Work required: Return copies of the lines below that mention "operations".

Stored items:
▬▬▬

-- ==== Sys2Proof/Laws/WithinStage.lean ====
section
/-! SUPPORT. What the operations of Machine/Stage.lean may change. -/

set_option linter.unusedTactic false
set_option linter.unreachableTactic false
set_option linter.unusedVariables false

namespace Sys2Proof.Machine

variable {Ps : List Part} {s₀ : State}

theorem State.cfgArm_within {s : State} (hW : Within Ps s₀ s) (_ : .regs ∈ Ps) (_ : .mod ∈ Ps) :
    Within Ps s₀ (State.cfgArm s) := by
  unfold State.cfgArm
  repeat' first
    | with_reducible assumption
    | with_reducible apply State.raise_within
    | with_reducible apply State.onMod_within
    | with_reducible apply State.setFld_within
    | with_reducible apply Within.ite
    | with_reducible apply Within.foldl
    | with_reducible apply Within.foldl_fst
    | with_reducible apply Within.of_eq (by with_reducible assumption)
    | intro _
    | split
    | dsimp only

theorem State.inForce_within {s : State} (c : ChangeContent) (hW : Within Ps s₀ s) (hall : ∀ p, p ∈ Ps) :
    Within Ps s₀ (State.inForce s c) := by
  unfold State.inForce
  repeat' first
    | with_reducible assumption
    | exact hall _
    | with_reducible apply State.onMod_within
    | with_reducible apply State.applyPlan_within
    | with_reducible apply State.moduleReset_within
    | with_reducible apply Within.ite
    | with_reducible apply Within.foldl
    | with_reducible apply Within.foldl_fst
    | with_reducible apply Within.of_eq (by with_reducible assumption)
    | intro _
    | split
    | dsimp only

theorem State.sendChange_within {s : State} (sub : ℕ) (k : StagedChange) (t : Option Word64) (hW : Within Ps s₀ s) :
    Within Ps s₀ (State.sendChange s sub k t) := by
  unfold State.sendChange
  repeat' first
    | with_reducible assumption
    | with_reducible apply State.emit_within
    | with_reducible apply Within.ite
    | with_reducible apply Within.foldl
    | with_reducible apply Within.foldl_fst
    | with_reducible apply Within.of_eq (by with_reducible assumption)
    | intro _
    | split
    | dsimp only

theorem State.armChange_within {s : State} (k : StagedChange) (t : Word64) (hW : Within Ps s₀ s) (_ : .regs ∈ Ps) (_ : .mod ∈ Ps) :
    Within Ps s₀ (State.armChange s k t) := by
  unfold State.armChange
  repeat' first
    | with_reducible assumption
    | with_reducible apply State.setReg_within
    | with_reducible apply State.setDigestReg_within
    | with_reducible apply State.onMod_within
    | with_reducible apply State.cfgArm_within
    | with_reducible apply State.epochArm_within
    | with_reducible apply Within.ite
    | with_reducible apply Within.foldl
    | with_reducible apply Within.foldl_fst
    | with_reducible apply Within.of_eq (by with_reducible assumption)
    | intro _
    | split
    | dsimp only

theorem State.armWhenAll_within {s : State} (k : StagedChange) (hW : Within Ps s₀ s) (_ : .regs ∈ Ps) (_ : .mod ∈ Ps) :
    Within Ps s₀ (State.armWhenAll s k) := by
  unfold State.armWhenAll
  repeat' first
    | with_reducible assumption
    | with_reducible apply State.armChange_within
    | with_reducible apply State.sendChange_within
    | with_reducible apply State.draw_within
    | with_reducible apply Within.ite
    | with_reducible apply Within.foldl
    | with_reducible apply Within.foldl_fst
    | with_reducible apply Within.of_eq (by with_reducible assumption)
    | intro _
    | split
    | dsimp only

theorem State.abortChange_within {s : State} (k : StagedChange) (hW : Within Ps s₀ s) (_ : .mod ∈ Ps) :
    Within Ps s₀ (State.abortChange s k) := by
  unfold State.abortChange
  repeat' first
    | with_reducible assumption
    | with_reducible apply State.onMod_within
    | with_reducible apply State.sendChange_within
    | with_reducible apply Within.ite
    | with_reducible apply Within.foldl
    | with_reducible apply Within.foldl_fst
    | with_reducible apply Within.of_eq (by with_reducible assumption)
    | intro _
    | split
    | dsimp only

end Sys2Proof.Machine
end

▬▬▬

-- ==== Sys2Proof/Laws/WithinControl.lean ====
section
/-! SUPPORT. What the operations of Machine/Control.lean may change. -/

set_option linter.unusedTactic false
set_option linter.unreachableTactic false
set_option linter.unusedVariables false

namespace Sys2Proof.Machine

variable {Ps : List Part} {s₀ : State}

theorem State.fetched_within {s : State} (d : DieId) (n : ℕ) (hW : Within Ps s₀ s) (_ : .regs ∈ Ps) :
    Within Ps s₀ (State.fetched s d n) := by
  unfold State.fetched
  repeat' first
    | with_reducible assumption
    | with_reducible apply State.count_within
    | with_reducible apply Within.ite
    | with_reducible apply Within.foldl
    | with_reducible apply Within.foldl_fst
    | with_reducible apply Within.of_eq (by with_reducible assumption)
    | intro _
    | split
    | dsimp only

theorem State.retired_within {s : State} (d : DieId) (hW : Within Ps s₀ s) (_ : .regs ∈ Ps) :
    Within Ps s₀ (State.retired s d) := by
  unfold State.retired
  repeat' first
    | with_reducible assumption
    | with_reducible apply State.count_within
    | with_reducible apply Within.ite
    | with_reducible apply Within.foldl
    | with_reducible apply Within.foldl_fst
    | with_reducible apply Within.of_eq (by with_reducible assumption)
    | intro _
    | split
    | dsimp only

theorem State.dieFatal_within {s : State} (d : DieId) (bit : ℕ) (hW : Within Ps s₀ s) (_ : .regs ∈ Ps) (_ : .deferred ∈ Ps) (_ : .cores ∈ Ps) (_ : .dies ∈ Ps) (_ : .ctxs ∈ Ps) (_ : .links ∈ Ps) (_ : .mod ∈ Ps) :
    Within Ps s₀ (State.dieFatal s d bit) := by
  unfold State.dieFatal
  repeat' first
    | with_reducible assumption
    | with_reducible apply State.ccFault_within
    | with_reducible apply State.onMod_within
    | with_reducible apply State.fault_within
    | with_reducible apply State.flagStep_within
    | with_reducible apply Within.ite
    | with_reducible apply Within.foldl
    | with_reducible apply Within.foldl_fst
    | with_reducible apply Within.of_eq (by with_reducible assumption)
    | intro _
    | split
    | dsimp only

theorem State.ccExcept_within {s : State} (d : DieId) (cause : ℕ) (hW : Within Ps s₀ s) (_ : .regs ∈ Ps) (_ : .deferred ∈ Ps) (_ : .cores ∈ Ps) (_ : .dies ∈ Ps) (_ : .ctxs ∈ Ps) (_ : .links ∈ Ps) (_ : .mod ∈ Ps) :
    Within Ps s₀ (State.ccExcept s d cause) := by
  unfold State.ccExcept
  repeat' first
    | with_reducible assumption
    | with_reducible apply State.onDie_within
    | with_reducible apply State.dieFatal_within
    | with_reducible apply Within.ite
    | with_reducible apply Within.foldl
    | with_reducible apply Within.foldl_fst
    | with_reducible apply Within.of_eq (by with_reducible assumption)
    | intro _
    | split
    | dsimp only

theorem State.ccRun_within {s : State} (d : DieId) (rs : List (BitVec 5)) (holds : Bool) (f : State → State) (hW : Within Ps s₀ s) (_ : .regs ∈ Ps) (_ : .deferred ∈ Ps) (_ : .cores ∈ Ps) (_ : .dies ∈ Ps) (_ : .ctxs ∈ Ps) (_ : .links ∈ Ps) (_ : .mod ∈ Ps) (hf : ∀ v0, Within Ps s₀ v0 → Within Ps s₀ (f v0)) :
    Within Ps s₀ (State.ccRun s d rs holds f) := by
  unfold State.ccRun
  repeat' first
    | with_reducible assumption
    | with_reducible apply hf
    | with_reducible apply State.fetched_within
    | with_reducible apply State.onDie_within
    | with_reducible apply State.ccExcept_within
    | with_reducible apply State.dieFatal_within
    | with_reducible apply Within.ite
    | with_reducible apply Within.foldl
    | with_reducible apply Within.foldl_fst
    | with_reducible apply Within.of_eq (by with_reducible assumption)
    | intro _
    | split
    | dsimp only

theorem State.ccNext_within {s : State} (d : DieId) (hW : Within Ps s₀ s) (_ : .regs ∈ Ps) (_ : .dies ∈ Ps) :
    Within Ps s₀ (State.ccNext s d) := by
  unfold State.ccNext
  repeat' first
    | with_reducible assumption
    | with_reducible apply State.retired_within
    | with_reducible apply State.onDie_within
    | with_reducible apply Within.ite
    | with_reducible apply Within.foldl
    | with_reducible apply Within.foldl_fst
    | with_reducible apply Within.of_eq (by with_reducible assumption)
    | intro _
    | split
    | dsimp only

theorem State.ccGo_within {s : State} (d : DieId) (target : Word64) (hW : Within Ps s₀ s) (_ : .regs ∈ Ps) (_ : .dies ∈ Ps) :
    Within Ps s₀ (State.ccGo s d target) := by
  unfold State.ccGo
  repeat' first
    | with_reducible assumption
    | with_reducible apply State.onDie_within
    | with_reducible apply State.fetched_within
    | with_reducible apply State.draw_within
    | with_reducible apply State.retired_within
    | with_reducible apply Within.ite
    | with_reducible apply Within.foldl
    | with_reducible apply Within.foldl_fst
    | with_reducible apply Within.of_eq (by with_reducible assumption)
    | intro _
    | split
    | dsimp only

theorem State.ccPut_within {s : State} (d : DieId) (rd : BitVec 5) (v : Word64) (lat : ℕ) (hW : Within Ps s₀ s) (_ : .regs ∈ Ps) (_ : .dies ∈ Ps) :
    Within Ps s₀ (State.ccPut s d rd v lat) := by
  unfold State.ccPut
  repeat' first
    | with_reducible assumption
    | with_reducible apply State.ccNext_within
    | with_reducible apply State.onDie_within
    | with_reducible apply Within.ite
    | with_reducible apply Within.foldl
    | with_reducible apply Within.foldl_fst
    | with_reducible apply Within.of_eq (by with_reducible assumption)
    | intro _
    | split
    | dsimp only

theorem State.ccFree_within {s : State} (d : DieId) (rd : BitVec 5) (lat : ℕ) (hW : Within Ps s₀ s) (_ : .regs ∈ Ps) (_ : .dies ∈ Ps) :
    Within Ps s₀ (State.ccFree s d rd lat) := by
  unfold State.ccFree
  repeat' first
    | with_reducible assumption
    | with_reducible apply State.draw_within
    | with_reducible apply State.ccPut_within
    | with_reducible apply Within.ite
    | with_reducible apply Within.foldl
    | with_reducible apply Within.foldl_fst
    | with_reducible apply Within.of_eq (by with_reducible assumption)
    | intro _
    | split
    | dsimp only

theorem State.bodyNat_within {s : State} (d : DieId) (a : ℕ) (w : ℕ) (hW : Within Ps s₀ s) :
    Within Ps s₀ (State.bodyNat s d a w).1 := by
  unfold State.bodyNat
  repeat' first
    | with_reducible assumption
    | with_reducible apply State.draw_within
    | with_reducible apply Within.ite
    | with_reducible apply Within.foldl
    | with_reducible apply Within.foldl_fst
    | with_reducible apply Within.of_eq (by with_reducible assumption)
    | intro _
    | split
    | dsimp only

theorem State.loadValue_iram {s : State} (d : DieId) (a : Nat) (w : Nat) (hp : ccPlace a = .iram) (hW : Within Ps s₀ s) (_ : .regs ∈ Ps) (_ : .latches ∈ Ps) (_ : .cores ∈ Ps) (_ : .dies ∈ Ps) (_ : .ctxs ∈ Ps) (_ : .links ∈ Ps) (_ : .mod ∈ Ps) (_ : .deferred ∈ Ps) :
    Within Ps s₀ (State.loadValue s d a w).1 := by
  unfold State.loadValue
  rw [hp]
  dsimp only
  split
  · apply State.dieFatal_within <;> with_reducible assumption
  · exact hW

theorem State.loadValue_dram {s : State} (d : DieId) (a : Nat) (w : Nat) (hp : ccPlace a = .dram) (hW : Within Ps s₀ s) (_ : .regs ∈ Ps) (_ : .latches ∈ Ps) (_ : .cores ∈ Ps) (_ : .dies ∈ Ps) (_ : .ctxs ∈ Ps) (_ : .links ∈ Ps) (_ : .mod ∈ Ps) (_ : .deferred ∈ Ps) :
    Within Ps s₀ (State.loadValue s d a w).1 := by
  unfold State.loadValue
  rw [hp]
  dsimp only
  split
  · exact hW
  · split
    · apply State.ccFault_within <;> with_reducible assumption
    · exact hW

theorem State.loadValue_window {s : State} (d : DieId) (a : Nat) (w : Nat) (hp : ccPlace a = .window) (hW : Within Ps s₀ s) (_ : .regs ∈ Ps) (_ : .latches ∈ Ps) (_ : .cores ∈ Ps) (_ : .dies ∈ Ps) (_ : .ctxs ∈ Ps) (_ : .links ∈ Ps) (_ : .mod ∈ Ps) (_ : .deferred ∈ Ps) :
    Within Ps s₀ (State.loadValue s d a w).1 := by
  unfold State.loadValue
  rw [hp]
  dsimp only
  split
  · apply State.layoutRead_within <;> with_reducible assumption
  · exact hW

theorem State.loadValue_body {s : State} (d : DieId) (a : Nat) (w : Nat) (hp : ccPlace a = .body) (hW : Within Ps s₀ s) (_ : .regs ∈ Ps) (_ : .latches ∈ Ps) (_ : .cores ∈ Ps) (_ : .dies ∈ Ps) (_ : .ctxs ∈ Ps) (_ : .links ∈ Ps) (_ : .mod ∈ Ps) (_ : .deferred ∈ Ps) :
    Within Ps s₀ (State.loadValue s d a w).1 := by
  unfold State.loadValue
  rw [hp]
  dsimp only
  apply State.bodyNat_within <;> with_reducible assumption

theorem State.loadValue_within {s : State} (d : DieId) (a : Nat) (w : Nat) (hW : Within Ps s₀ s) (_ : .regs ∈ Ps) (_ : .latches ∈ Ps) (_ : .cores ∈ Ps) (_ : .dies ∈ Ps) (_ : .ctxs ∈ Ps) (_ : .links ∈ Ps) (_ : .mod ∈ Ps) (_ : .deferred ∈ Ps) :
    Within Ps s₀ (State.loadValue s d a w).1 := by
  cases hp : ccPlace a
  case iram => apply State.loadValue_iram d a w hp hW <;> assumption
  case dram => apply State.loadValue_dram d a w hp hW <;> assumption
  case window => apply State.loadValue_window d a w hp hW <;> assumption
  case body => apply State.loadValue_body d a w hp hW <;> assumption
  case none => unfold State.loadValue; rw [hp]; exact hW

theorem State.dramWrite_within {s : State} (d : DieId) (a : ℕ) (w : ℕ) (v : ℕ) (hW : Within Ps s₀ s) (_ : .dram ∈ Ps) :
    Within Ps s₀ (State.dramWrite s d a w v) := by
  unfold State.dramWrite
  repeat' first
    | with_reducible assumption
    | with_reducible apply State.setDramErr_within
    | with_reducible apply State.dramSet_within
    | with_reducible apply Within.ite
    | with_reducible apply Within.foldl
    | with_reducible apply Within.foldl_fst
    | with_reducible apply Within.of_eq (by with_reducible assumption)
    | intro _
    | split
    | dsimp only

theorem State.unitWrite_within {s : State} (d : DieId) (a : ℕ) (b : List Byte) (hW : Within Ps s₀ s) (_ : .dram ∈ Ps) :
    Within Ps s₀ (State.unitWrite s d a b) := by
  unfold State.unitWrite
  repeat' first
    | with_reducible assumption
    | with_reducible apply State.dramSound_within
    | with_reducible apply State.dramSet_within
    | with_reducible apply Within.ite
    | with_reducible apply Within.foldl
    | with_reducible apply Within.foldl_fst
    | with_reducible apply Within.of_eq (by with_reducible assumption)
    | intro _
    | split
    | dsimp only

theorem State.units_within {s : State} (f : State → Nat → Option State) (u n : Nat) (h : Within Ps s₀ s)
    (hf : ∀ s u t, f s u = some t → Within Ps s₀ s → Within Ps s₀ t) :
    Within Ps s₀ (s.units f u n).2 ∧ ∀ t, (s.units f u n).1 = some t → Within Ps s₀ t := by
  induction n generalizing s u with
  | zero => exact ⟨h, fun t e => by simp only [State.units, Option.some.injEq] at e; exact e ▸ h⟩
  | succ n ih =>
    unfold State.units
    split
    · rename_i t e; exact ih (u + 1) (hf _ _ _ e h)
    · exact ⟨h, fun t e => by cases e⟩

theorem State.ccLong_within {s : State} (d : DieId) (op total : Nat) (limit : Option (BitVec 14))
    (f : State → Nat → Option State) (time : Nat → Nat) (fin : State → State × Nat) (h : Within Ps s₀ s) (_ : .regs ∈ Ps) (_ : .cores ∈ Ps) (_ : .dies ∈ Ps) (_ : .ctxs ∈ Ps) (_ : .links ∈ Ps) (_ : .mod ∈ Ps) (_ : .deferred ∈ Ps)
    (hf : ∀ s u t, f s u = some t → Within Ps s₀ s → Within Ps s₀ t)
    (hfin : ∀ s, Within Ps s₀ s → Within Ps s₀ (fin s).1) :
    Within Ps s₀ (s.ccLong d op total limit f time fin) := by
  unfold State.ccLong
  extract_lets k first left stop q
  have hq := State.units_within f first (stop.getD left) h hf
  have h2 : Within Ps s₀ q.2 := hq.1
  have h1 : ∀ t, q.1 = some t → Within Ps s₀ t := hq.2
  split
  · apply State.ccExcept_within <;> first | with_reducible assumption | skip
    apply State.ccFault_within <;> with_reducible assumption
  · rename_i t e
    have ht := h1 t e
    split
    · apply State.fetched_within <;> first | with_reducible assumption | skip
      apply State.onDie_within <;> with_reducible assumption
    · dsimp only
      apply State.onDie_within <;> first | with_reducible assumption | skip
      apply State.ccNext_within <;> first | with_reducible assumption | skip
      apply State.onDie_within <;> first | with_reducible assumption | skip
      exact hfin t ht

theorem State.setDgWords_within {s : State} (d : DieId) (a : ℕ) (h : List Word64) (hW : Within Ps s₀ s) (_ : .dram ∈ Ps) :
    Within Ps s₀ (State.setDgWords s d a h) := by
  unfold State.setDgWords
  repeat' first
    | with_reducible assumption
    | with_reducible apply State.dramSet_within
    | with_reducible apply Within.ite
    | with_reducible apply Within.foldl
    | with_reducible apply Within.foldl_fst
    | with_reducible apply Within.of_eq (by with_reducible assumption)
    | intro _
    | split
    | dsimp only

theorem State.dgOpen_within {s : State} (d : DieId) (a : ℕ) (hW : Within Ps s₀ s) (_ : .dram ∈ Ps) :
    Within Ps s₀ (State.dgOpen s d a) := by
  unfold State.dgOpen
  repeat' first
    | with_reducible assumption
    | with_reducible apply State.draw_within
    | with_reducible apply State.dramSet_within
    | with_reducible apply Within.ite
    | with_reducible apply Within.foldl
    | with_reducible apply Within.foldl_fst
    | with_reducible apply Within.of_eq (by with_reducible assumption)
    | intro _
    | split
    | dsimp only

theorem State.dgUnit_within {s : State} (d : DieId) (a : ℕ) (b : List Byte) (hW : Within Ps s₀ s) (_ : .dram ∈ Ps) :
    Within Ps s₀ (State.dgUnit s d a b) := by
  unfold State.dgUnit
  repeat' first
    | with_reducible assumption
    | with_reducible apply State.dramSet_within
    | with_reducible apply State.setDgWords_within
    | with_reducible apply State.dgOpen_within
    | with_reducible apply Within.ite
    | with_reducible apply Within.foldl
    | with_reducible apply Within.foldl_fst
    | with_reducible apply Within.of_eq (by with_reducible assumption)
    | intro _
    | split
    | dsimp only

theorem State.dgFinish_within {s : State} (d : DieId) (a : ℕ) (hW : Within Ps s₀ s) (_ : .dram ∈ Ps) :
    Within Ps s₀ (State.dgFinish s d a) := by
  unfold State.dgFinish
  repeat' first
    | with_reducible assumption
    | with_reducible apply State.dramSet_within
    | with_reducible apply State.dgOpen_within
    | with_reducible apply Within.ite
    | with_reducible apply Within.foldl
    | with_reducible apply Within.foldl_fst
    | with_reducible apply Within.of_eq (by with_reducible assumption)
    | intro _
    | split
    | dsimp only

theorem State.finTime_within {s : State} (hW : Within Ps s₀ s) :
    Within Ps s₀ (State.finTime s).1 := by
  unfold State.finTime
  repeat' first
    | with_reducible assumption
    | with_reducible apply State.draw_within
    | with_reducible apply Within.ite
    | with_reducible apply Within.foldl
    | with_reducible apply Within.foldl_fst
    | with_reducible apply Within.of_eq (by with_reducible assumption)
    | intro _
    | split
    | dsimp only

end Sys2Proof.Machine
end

▬▬▬

Response area:
/-! SUPPORT. What the operations of Machine/Stage.lean may change. -/
/-! SUPPORT. What the operations of Machine/Control.lean may change. -/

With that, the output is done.